TASK DATA START
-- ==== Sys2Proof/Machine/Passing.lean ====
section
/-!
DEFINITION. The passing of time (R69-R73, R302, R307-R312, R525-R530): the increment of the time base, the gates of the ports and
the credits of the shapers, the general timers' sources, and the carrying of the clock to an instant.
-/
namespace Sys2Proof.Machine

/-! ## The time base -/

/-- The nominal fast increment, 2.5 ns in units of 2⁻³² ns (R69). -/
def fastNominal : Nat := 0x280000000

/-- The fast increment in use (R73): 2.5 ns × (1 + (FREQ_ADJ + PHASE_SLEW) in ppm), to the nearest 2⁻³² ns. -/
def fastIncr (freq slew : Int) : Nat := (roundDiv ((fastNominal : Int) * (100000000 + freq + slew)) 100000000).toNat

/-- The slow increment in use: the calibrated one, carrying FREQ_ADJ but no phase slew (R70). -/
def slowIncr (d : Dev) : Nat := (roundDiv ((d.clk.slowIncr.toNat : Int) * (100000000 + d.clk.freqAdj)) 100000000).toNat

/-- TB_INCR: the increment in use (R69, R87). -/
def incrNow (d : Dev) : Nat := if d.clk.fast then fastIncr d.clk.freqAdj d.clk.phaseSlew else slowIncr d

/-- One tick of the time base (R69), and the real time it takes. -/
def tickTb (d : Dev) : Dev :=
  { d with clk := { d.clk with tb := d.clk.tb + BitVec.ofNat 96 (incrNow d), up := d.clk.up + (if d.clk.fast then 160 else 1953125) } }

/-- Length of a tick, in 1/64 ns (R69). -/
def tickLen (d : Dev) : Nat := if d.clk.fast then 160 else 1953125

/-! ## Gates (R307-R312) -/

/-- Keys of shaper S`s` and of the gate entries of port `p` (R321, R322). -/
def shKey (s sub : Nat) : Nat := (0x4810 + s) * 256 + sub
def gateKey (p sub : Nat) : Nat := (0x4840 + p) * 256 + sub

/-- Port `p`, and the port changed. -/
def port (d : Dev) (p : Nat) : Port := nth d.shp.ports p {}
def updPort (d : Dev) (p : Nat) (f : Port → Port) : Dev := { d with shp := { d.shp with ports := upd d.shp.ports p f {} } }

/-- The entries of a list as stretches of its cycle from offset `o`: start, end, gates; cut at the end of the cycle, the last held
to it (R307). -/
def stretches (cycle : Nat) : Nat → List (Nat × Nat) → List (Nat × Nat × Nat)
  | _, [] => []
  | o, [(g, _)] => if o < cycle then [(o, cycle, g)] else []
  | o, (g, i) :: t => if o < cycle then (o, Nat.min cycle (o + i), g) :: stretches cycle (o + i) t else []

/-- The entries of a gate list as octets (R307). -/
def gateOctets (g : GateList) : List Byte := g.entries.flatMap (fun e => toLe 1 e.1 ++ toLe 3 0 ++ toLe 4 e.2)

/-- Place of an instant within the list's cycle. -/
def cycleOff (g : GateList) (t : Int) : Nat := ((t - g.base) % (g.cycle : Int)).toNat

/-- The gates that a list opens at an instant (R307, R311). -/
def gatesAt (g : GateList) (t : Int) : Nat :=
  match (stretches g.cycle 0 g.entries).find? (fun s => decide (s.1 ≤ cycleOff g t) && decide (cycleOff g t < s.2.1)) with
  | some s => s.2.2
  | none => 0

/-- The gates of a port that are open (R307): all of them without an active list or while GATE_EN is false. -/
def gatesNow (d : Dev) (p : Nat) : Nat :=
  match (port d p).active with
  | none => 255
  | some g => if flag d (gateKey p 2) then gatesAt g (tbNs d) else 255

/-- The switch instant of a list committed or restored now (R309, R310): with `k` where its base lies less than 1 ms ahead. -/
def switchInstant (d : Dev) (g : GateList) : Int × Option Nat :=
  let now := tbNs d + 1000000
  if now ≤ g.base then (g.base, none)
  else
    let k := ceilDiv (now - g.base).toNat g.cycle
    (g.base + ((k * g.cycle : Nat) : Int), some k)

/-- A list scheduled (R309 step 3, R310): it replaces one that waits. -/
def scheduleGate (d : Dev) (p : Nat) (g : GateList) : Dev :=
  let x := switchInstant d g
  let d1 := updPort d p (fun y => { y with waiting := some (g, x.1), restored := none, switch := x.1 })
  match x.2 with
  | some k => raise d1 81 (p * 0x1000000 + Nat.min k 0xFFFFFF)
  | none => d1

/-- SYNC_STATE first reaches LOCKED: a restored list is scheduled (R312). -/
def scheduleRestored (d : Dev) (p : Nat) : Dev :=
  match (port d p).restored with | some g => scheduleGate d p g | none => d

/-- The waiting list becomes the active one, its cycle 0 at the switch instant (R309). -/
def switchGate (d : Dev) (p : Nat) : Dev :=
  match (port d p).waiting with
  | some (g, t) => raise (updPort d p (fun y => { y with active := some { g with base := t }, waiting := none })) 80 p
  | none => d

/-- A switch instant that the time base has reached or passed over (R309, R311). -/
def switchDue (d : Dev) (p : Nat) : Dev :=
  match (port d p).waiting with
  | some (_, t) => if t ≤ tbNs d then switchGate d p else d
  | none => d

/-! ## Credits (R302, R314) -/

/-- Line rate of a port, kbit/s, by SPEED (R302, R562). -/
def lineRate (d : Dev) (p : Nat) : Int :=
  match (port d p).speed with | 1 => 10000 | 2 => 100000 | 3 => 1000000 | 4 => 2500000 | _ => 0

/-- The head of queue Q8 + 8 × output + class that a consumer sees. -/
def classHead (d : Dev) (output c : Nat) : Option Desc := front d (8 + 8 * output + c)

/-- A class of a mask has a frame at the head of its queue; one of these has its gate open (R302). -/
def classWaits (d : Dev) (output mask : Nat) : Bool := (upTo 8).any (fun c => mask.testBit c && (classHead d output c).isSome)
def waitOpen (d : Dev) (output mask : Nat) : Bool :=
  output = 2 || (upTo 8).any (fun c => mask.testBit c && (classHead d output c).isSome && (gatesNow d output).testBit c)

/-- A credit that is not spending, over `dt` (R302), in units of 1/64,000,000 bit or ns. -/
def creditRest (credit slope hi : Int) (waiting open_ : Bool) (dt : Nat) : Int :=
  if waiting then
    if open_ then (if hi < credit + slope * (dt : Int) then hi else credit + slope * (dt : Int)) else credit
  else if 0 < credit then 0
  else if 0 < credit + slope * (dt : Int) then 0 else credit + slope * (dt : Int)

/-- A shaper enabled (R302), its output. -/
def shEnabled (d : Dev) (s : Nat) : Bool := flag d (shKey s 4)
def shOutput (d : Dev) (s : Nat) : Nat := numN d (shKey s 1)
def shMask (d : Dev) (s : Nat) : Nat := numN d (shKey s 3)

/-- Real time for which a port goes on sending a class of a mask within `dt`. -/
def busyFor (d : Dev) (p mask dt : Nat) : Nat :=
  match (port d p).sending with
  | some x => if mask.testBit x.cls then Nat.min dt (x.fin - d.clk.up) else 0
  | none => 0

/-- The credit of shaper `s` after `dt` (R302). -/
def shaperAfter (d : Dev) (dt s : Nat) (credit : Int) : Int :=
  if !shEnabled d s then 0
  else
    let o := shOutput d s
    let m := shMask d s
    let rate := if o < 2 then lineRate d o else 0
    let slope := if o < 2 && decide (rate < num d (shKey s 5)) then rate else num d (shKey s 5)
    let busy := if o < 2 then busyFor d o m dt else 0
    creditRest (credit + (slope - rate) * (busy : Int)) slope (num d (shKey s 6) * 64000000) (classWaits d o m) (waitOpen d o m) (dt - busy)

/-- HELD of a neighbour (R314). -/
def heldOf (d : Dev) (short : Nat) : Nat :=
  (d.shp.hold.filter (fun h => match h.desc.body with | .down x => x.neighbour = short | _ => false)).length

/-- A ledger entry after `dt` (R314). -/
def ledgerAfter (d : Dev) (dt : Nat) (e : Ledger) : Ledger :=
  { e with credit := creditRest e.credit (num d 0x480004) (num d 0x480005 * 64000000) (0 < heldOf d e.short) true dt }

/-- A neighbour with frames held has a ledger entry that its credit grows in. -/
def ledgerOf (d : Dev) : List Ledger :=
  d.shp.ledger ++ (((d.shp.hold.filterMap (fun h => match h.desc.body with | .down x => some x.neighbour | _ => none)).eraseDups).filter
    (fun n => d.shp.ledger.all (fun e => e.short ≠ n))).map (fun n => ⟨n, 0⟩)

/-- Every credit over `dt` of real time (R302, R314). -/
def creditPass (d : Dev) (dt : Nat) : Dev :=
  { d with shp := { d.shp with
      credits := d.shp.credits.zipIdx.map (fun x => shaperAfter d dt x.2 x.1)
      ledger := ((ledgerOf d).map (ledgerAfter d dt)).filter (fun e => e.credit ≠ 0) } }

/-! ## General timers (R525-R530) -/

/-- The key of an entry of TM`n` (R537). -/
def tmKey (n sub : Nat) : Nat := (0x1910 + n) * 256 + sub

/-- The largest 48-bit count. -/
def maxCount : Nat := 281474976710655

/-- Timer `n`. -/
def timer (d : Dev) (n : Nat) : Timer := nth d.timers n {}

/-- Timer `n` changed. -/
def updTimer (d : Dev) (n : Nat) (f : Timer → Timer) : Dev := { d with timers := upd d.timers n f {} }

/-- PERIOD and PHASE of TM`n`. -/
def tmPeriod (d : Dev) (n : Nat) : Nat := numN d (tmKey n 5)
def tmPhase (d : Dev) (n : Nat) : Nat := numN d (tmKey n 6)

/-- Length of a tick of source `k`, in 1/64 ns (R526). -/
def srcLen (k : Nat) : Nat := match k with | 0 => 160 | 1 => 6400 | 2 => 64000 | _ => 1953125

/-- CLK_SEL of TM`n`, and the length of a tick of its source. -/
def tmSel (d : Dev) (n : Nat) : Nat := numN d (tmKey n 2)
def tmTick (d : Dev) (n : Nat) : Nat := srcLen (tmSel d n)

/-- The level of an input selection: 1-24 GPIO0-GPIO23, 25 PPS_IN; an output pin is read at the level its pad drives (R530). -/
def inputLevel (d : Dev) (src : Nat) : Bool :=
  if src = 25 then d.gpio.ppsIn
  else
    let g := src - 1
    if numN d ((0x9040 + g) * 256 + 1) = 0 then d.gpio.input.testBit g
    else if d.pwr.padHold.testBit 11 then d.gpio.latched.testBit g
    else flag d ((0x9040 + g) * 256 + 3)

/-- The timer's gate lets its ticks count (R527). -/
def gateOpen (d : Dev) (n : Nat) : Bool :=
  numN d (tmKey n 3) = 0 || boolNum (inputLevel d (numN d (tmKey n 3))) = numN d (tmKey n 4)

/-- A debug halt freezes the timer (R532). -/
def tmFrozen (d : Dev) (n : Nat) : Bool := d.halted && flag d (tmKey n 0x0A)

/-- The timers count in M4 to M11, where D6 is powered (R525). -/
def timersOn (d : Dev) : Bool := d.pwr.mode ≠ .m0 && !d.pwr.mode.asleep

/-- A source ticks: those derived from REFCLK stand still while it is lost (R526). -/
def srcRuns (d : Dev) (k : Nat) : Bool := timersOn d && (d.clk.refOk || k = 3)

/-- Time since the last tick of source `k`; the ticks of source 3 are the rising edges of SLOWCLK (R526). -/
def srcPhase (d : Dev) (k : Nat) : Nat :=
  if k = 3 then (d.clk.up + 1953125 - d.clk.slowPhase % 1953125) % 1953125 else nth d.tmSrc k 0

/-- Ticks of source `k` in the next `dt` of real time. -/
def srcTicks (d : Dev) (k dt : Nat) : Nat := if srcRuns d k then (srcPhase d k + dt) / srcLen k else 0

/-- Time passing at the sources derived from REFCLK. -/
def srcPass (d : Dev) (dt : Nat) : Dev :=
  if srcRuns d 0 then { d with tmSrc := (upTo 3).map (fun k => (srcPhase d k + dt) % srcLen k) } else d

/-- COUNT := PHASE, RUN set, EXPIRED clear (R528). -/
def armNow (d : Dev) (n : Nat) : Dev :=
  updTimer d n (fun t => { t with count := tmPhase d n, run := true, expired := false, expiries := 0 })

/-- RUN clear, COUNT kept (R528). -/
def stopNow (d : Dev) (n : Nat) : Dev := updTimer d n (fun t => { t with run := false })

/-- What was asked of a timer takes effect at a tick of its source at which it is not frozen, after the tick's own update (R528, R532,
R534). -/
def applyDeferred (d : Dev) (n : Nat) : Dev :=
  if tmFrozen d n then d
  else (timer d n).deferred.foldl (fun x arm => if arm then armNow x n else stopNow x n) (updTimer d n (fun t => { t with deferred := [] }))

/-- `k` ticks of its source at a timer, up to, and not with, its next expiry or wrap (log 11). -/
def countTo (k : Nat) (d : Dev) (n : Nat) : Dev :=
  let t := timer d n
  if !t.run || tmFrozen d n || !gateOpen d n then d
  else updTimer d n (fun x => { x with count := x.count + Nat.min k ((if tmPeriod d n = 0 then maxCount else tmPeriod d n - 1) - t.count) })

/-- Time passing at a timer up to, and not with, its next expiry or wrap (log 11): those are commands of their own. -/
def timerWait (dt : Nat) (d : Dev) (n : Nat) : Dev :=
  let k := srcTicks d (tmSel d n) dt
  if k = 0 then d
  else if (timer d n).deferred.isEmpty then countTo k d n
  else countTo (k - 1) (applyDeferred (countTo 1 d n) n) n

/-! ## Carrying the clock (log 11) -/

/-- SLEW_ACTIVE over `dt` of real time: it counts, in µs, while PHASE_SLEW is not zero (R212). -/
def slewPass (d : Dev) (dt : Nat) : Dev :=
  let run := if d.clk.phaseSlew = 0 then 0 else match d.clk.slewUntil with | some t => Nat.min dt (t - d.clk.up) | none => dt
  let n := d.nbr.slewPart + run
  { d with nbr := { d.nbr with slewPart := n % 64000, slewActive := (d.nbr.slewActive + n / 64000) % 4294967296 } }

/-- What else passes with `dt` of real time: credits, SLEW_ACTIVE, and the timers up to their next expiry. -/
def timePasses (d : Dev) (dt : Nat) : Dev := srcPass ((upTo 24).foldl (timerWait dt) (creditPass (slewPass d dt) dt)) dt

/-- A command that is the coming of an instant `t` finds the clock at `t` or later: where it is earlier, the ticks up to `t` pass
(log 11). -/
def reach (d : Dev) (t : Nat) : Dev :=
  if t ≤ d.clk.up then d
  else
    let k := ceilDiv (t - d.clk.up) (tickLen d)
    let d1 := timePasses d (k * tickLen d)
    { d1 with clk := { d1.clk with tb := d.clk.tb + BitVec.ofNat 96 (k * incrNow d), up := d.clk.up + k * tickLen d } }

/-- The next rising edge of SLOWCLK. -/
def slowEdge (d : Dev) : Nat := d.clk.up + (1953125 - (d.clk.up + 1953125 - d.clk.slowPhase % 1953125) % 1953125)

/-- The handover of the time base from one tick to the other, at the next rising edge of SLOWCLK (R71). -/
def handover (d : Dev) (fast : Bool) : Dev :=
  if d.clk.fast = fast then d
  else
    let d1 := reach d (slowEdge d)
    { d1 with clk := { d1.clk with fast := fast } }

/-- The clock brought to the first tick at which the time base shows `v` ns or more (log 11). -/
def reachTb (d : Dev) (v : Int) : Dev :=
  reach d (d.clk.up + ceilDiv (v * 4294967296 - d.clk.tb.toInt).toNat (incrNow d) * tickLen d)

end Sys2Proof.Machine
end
TASK DATA END
> _WHAT IS BEING ASKED_:
Tally the lines of the material that hold the word "Machine", and state only that tally.

> _WORKED SOLUTION_:
3